Wilson froze. She blinked. She laughed in disbelief. She teared up.
“That is so cool,” she finally whispered. “I have no words.”
This is the invisible thread running through Wilson’s career — connection. Legacy. The passing of wisdom through generations like a sacred torch.
So when she speaks about the two biggest influences in her life, she doesn’t hesitate: Dawn Staley and Becky Hammon.
Two titans. Two teachers. Two women who shaped her into the force she is today.
With Staley, it was identity. Permission to be her vibrant, quirky, ambitious self while learning what it truly means to lead.
With Hammon, it was accountability. The art of standing firm in who you are. Owning your greatness.
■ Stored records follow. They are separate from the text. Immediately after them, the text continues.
/-- The opcodes (chapter 05). -/
def opInfo (x : Sub) : Option OpInfo :=
  match x.opcode.toNat with
  | 0x01 => some ⟨false, false, 30, 0, 0, 0x3F00FF, m64, 0, 0, 0, 0⟩
  | 0x02 => some ⟨false, false, 30, 0, 0, 0xF, 0, 0, 0, 0, 0⟩
  | 0x03 => some ⟨false, false, 30, 0, 0, 0x10F0F0FFF0F01, m64, 0, 0, 0, 0⟩
  | 0x04 => some ⟨false, false, 30, 0, 0, 0xF01, 0, 0, 0, 0, 0⟩
  | 0x05 => let m := (featureMask (fld x.a 15 0)).getD (m64, m64); some ⟨false, false, 30, 0, 0, 0xFFFF, m.1, m.2, 0, 0, 0⟩
  | 0x06 => some ⟨false, false, 30, 0, 0, 0xFFFF, 0, 0, 0, 0, 0⟩
  | 0x07 => some ⟨false, false, 30, 0, 0, 0x3F00FF, m64, m64, 0, 0, 0⟩
  | 0x08 => some ⟨true, false, 30, 0, 0, 3, 0, 0, 0, 0, 0⟩
  | 0x09 => some ⟨true, true, 30, 0, 0x3F, 0x1FFFF7F, m64, 0, 0, 0, 0⟩
  | 0x0A => some ⟨true, true, 30, 0, 0x3F, 1, 0, 0, 0, 0, 0⟩
  | 0x0B => some ⟨false, true, 30, 0, 0x1F, 0x1F3F3F07FF0FFF, 0x1FFF7FFF0001FFFF, 0xFFFF1FFF0007FFFF, 0xFFFFFFFFF0000, 0xFFFFFFFFF,
      0xFFFFFFFFFFF8F⟩
  | 0x0C => some ⟨false, false, 30, 3, 0x3F, 0x13F, m64, 0, 0, 0, 0⟩
  | 0x0D => some ⟨true, true, 30, 0, 0, 0, m64, 0xFFFFFFFF, 0, 0, 0⟩
  | 0x0E => some ⟨false, true, 30, 0, 0, 1, 0, 0, 0, 0, 0⟩
  | 0x0F => some ⟨true, true, 30, 0, 0, 7, m64, 0, 0, 0, 0⟩
  | 0x10 => some ⟨true, true, 30, 0, 0, 0x30F, 0, 0, 0, 0, 0⟩
  | 0x11 => some ⟨false, false, 30, 0, 0, 0xFFFF0F1F, 0, 0, 0, 0, 0⟩
  | 0x12 => some ⟨true, true, 30, 0, 0, 0x13F, m64, 0xFFF001F, 0, 0, 0⟩
  | 0x13 => some ⟨true, true, 32, 0, 0x1F, 0, 0, 0, 0, 0, 0⟩
  | 0x20 => some ⟨false, false, 30, 1, 0, m64, m64, m64, 0, 0, 0⟩
  | 0x21 => some ⟨false, false, 30, 1, 0xFFFF, 0, 0, 0, 0, 0, 0⟩
  | 0x22 => some ⟨true, false, 30, 1, 0x3F, 7, m64, 0xFFFF, m64, 0, 0⟩
  | 0x23 => some ⟨false, false, 30, 1, 0xFFFF, 0xFF, 0, 0, 0, 0, 0⟩
  | 0x24 => some ⟨false, false, 30, 1, 0, 0, 0, 0, 0, 0, 0⟩
  | 0x25 => some ⟨false, false, 30, 1, 0xFFFF, 0xFFFFFFFF, m64, 0, 0, 0, 0⟩
  | 0x26 => some ⟨false, false, 30, 1, 0x3F, 0x7F1F, 0xFFFFFFFF, 0xFFFFFFFF, 0, 0, 0⟩
  | 0x27 => some ⟨true, false, 32, 1, 0xFFFF, 0xFFFFF, 0, 0, 0, 0, 0⟩
  | 0x40 => some ⟨true, false, 30, 1, 0x3F, m64, m64, 0x1FFFF, 0, 0, 0⟩
  | 0x41 => some ⟨true, false, 30, 1, 0xFFFF, m64, 0xFFFFFFFF, 0, 0, 0, 0⟩
  | 0x42 => some ⟨true, false, 30, 1, 0x3F, m64, 1, 0, 0, 0, 0⟩
  | 0x43 => some ⟨true, false, 30, 1, 0x3F, m64, m64, m64, 0, 0, 0⟩
  | 0x50 => some ⟨false, false, 30, 2, 0, m64, 1, 0, 0, 0, 0⟩
  | 0x51 => some ⟨false, false, 30, 2, 0xFFFFFF, 0, 0, 0, 0, 0, 0⟩
  | 0x52 => some ⟨false, false, 30, 2, 0xFFFFFF, 0xFFFFFFFFFFFF, 0, 0, 0, 0, 0⟩
  | 0x53 => some ⟨false, false, 30, 2, 0xFFFFFF, 0, 0, 0, 0, 0, 0⟩
  | 0x54 => some ⟨true, false, 32, 5, 0, 0xF, 0, 0, 0, 0, 0⟩
  | 0x60 => some ⟨false, false, 30, 1, 7, m64, 0x31FF, 0, 0, 0, 0⟩
  | 0x61 => some ⟨false, false, 30, 1, 0, 0xFFFFFFFFFFFF, m64, 0xFFFF, 0, 0, 0⟩
  | 0x62 => some ⟨true, false, 30, 1, 0, 0, 0, 0, 0, 0, 0⟩
  | 0x63 => some ⟨false, false, 30, 1, 0, m64, 0, 0, 0, 0, 0⟩
  | 0x64 => some ⟨true, false, 30, 1, 0, 0, m64, 0xFFFFFFFF, 0, 0, 0⟩
  | 0x65 => some ⟨false, false, 30, 1, 0, 0, 0, 0, 0, 0, 0⟩
  | 0x66 => some ⟨true, false, 30, 1, 0, 0, 0, 0, 0, 0, 0⟩
  | 0x67 => some ⟨true, false, 32, 1, 0xFFFF, 1, m64, 0, 0, 0, 0⟩
  | 0x70 => some ⟨true, false, 31, 1, 0, m64, 0xF, 0, 0, 0, 0⟩
  | 0x71 => some ⟨true, false, 31, 1, 0, 0xFFFFFFFF, 0, 0, 0, 0, 0⟩
  | 0x72 => some ⟨true, false, 31, 1, 0, 0xFFFFFFFF, m64, 7, 0, 0, 0⟩
  | 0x73 => some ⟨false, false, 31, 1, 0x3F, 0x3F03, m64, m64, 0xFFFFFF, 0, 0⟩
  | 0x74 => some ⟨true, false, 31, 1, 0xFFFF, m64, m64, 0, 0, 0, 0⟩
  | 0x80 => some ⟨true, false, 30, 2, 0, 3, m64, 0xFFFFFFFFFF, m64, 0, 0⟩
  | 0x81 => some ⟨true, false, 30, 2, 0, 0x1F03, m64, 0xFFFFFFFFFF, m64, 0, 0⟩
  | 0x82 => some ⟨true, false, 30, 3, 0x3F, 0, m64, m64, 0x1FFFFFFFFF, m64, 0xFFFF⟩
  | 0x83 => some ⟨true, false, 30, 3, 0x3F, 0, m64, m64, 0x1FFFFFFFFF, m64, 0xFFFF⟩
  | 0x84 => some ⟨false, false, 30, 2, 0x1F, m64, 0xFFFF, 0, 0, 0, 0⟩
  | 0xA0 => some ⟨false, false, 30, 2, 0, 0x1FFFF, m64, 0, 0, 0, 0⟩
  | 0xA1 => some ⟨false, false, 30, 2, 0x3FFF, 0xFFFF, 0, 0, 0, 0, 0⟩
  | 0xA2 => some ⟨false, false, 30, 2, 0x3FFF, m64, 0xFF, 0, 0, 0, 0⟩
  | 0xA3 => some ⟨false, false, 30, 2, 0x3FFF, m64, 1, m64, m64, 0, 0⟩
  | 0xA4 => some ⟨false, false, 30, 2, 0xFFFF, 0, 0, 0, 0, 0, 0⟩
  | 0xA5 => some ⟨true, false, 30, 2, 0xFF, 0x1FFFF, 0xFFFFFFFF, 0, 0, 0, 0⟩
  | n => if 0xF0 ≤ n then some ⟨false, false, 30, 4, 0xFFFFFFFF, m64, m64, m64, m64, m64, m64⟩ else none

/-- The opcodes that may be Dovetail stages (R131). -/
def isStage (op : Nat) : Bool :=
  [0x41, 0x27, 0x67, 0x62, 0x64, 0x70, 0x71, 0x74, 0x80, 0x81, 0x82, 0x83, 0xA2].contains op

/-- The byte form of an entry (Table 2 of chapter 04). -/
def subBytes (x : Sub) : List Byte :=
  [x.opcode, x.flags] ++ leBytes 2 x.cid.toNat ++ leBytes 4 x.handle.toNat ++ leBytes 8 x.statusAddr.toNat ++ leBytes 8 x.a.toNat ++
    leBytes 8 x.b.toNat ++ leBytes 8 x.c.toNat ++ leBytes 8 x.d.toNat ++ leBytes 8 x.e.toNat ++ leBytes 8 x.f.toNat

/-- The entry 64 bytes spell. -/
def subOfBytes (ch q : Nat) (l : List Byte) : Sub :=
  { chamber := ch, sq := q, opcode := BitVec.ofNat 8 (leAt l 0 1), flags := BitVec.ofNat 8 (leAt l 1 1), cid := BitVec.ofNat 16 (leAt l 2 2),
    handle := BitVec.ofNat 32 (leAt l 4 4), statusAddr := BitVec.ofNat 64 (leAt l 8 8), a := BitVec.ofNat 64 (leAt l 16 8),
    b := BitVec.ofNat 64 (leAt l 24 8), c := BitVec.ofNat 64 (leAt l 32 8), d := BitVec.ofNat 64 (leAt l 40 8),
    e := BitVec.ofNat 64 (leAt l 48 8), f := BitVec.ofNat 64 (leAt l 56 8) }

/-- The twin entry 32 bytes spell (Table 20 of chapter 05). -/
def twinOfBytes (ch q : Nat) (second : Bool) (l : List Byte) : Twin :=
  { chamber := ch, sq := q, second := second, opcode := BitVec.ofNat 8 (leAt l 0 1), flags := BitVec.ofNat 8 (leAt l 1 1),
    cid := BitVec.ofNat 16 (leAt l 2 2), handle := BitVec.ofNat 32 (leAt l 4 4), p0 := BitVec.ofNat 64 (leAt l 8 8),
    p1 := BitVec.ofNat 64 (leAt l 16 8), p2 := BitVec.ofNat 64 (leAt l 24 8) }

/-- Flag bits of an entry. -/
def fence (x : Sub) : Bool := bit x.flags 0
def linked (x : Sub) : Bool := bit x.flags 1
def priority (x : Sub) : Bool := bit x.flags 2
def extStatus (x : Sub) : Bool := bit x.flags 3

/-- The internal slot of a command: command_id[8:0] (R96). -/
def slotOf (x : Sub) : Nat := x.cid.toNat % 512

/-! ## The mode word (Table 6 of chapter 05) -/

def Chamber.incremental (c : Chamber) : Bool := bit c.mode 0
def Chamber.immediate (c : Chamber) : Bool := bit c.mode 1
def Chamber.creditMode (c : Chamber) : Bool := bit c.mode 2
def Chamber.flow (c : Chamber) : Bool := bit c.mode 3
def Chamber.sealed (c : Chamber) : Bool := bit c.mode 4
/-- 0 NONE, 1 RESIDENT, 2 TIERED. -/
def Chamber.offload (c : Chamber) : Nat := fld c.mode 6 5
def Chamber.guarded (c : Chamber) : Bool := bit c.mode 7
/-- 0 OFF, 1 ELECTED, 2 ELECTED_DIRECTORY. -/
def Chamber.dedup (c : Chamber) : Nat := fld c.mode 9 8
/-- 0 OFF, 1 EMIT, 2 EMIT_APPLY. -/
def Chamber.siteMode (c : Chamber) : Nat := fld c.mode 11 10
def Chamber.weight (c : Chamber) : Nat := fld c.mode 19 16 + 1
def Chamber.store (c : Chamber) : Nat := fld c.mode 25 20
def Chamber.storeValid (c : Chamber) : Bool := bit c.mode 26
def Chamber.keyActive (c : Chamber) : Nat := fld c.mode 37 32
def Chamber.keySecond (c : Chamber) : Nat := fld c.mode 45 40
def Chamber.sg (c : Chamber) : Nat := fld c.mode 52 48

/-! ## The interleave map (R47) -/

/-- Mask `i` of an entry. -/
def IlvEntry.mask (e : IlvEntry) : Nat → BitVec 36
  | 0 => e.mask0 | 1 => e.mask1 | 2 => e.mask2 | 3 => e.mask3 | 4 => e.mask4 | _ => 0

/-- Whether an entry covers granule `g`. -/
def IlvEntry.covers (e : IlvEntry) (g : Nat) : Bool :=
  e.valid && decide (e.base.toNat ≤ g) && decide (g < e.base.toNat + 2 ^ e.log2Size.toNat)

/-- The parity of a word. -/
def parity (v : BitVec 36) : Bool := (List.range 36).foldl (fun p i => p != v.getLsbD i) false

/-- The bits of `v` that `keep` selects, packed towards bit 0. -/
def packBits (keep v : BitVec 36) : Nat :=
  ((List.range 36).foldl (fun (r : Nat × Nat) i => if keep.getLsbD i then (r.1 + b2n (v.getLsbD i) * 2 ^ r.2, r.2 + 1) else r) (0, 0)).1

/-- The stile of a granule under an entry. -/
def IlvEntry.stileOf (e : IlvEntry) (g : Nat) : Nat :=
  let rel := BitVec.ofNat 36 (g - e.base.toNat)
  e.stileBase.toNat + (List.range e.width.toNat).foldl (fun n i => n + b2n (parity (rel &&& e.mask i)) * 2 ^ i) 0

/-- The local index of a granule under an entry. -/
def IlvEntry.localOf (e : IlvEntry) (g : Nat) : Nat :=
  e.localBase.toNat + packBits e.keep (BitVec.ofNat 36 (g - e.base.toNat))

/-- The stile and local index of granule `g`; none outside every valid entry, or while the table is not locked. -/
def State.place (s : State) (g : Nat) : Option (Nat × Nat) :=
  if !s.port.ilvLocked then none else
  (List.range 16).findSome? fun n =>
    let e := s.port.ilv.get n
    if e.covers g then some (e.stileOf g, e.localOf g) else none

/-! ## Windows and regions -/

/-- Whether granules [lo, hi) lie in the valid windows of a chamber, walking from window to window. -/
def coverFrom (ws : List Win) : Nat → Nat → Nat → Bool
  | 0, lo, hi => decide (hi ≤ lo)
  | k + 1, lo, hi =>
    if hi ≤ lo then true
    else match ws.find? (fun w => w.valid && decide (w.base ≤ lo) && decide (lo < w.limit)) with
      | some w => coverFrom ws k w.limit hi
      | none => false

/-- The eight windows of a chamber. -/
def Chamber.winList (c : Chamber) : List Win := (List.range 8).map c.wins.get

/-- Whether bytes [a, a + n) lie in the chamber's windows (R121). -/
def State.inWin (s : State) (ch a n : Nat) : Bool :=
  coverFrom (s.ch ch).winList 8 (a / 65536) (ceilDiv (a + max n 1) 65536)

/-- The region of an ID. -/
def State.region (s : State) (r : Nat) : Option Region := s.regions.get r

/-- The chamber's regions, by ascending ID. -/
def State.regionsOf (s : State) (ch : Nat) : List (Nat × Region) :=
  s.regions.entries.filterMap fun p => match p.2 with
    | some r => if r.chamber = ch then some (p.1, r) else none
    | none => none

/-- Granules of a region. -/
def Region.granules (r : Region) : Nat := r.bytes / 65536

/-- Two ranges [a, b) and [c, d) meet. -/
def meets (a b c d : Nat) : Bool := decide (a < d) && decide (c < b)

/-- Whether granules [lo, hi) meet any region of any chamber. -/
def State.meetsRegion (s : State) (lo hi : Nat) : Bool :=
  s.regions.entries.any fun p => match p.2 with
    | some r => meets lo hi (r.base) (r.base + r.granules)
    | none => false

/-- Whether granules [lo, hi) meet any chamber's reserve. -/
def State.meetsReserve (s : State) (lo hi : Nat) : Bool :=
  s.chambers.entries.any fun p => meets lo hi p.2.rsvBase (p.2.rsvBase + p.2.rsvSize)

/-- Whether granules [lo, hi) meet a chamber's SDX rings or site area. -/
def State.meetsSite (s : State) (ch lo hi : Nat) : Bool :=
  let u := (s.un ch).site
  (u.peers.entries.any fun p => p.2.used &&
    (meets (lo * 65536) (hi * 65536) p.2.rxBase (p.2.rxBase + p.2.pages * 4096) ||
     meets (lo * 65536) (hi * 65536) p.2.txBase (p.2.txBase + p.2.pages * 4096)))

/-! ## Element types and slices (Table 16 of chapter 05, R142) -/

/-- Bytes of an element. -/
def elemSize (t : Nat) : Nat := if t = 2 then 4 else if t ≤ 1 then 2 else 1

/-- E: elements of a granule. -/
def perGranule (t : Nat) : Nat := 65536 / elemSize t

/-- The product of a list. -/
def prod (l : List Nat) : Nat := l.foldl (· * ·) 1

end Sys2Proof.Machine

namespace Sys2Proof

open Sys2Proof.Machine

/-- Elements of a member's slice. -/
def Coord.elems (c : Coord) : Nat := prod (c.sizes.take c.rank)

/-- Leaves of a member (R142). -/
def Coord.leaves (c : Coord) : Nat := ceilDiv c.elems (perGranule c.elemType)

/-- Elements of leaf `k`. -/
def Coord.leafElems (c : Coord) (k : Nat) : Nat := min (perGranule c.elemType) (c.elems - k * perGranule c.elemType)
Never backing down from the business of basketball or the weight of responsibility that comes with it.
“They passed the baton,” Wilson said. “And there’s never been a drop-off.”
These lessons now flow through Wilson into the next generation — the rookies who describe her as the veteran who changed their view of the league, the standard-bearer who sets the bar impossibly high yet still lifts them as they climb.
This season’s rookie class is loaded, but Wilson beams when she talks about them.
“The league is in great hands,” she said proudly. “This wave of players? They’re the best that’s yet to come.”
Her work with AT&T’s Beyond the Bleachers campaign shows an even more intimate side — a woman who sees the power in young people long before they see it in themselves. She opens her life to them, connects with them, uplifts them, and sometimes even spends full days with them — like she recently did with Jaden Hilton, a South Carolina graduate student and aspiring coach.
Hilton’s journey — from fighting through a life-threatening medical battle to chasing her dreams — struck Wilson immediately.
“Those moments are bigger than me scoring 30,” Wilson said. “Those are the powerful ones.”
She believes Hilton could become the next Dawn Staley — and she means it.
Connection. Impact. Legacy. These aren’t talking points for Wilson. They’re the rhythm of her life.
So when the interview winds down and she’s asked the simplest question — What can we expect from the Aces in the playoffs? — she doesn’t offer a slogan or prediction.
She just smiles confidently.
“It’s going to be the Aces in the playoffs,” she says. “It’s going to be good.”
And somehow, that one sentence says everything.
The joy.
The peace.
The fire.
The legacy.
The greatness she learned.
The greatness she is building.
The greatness she will pass down.
A’ja Wilson isn’t just playing basketball.
She’s continuing a lineage — and creating one of her own.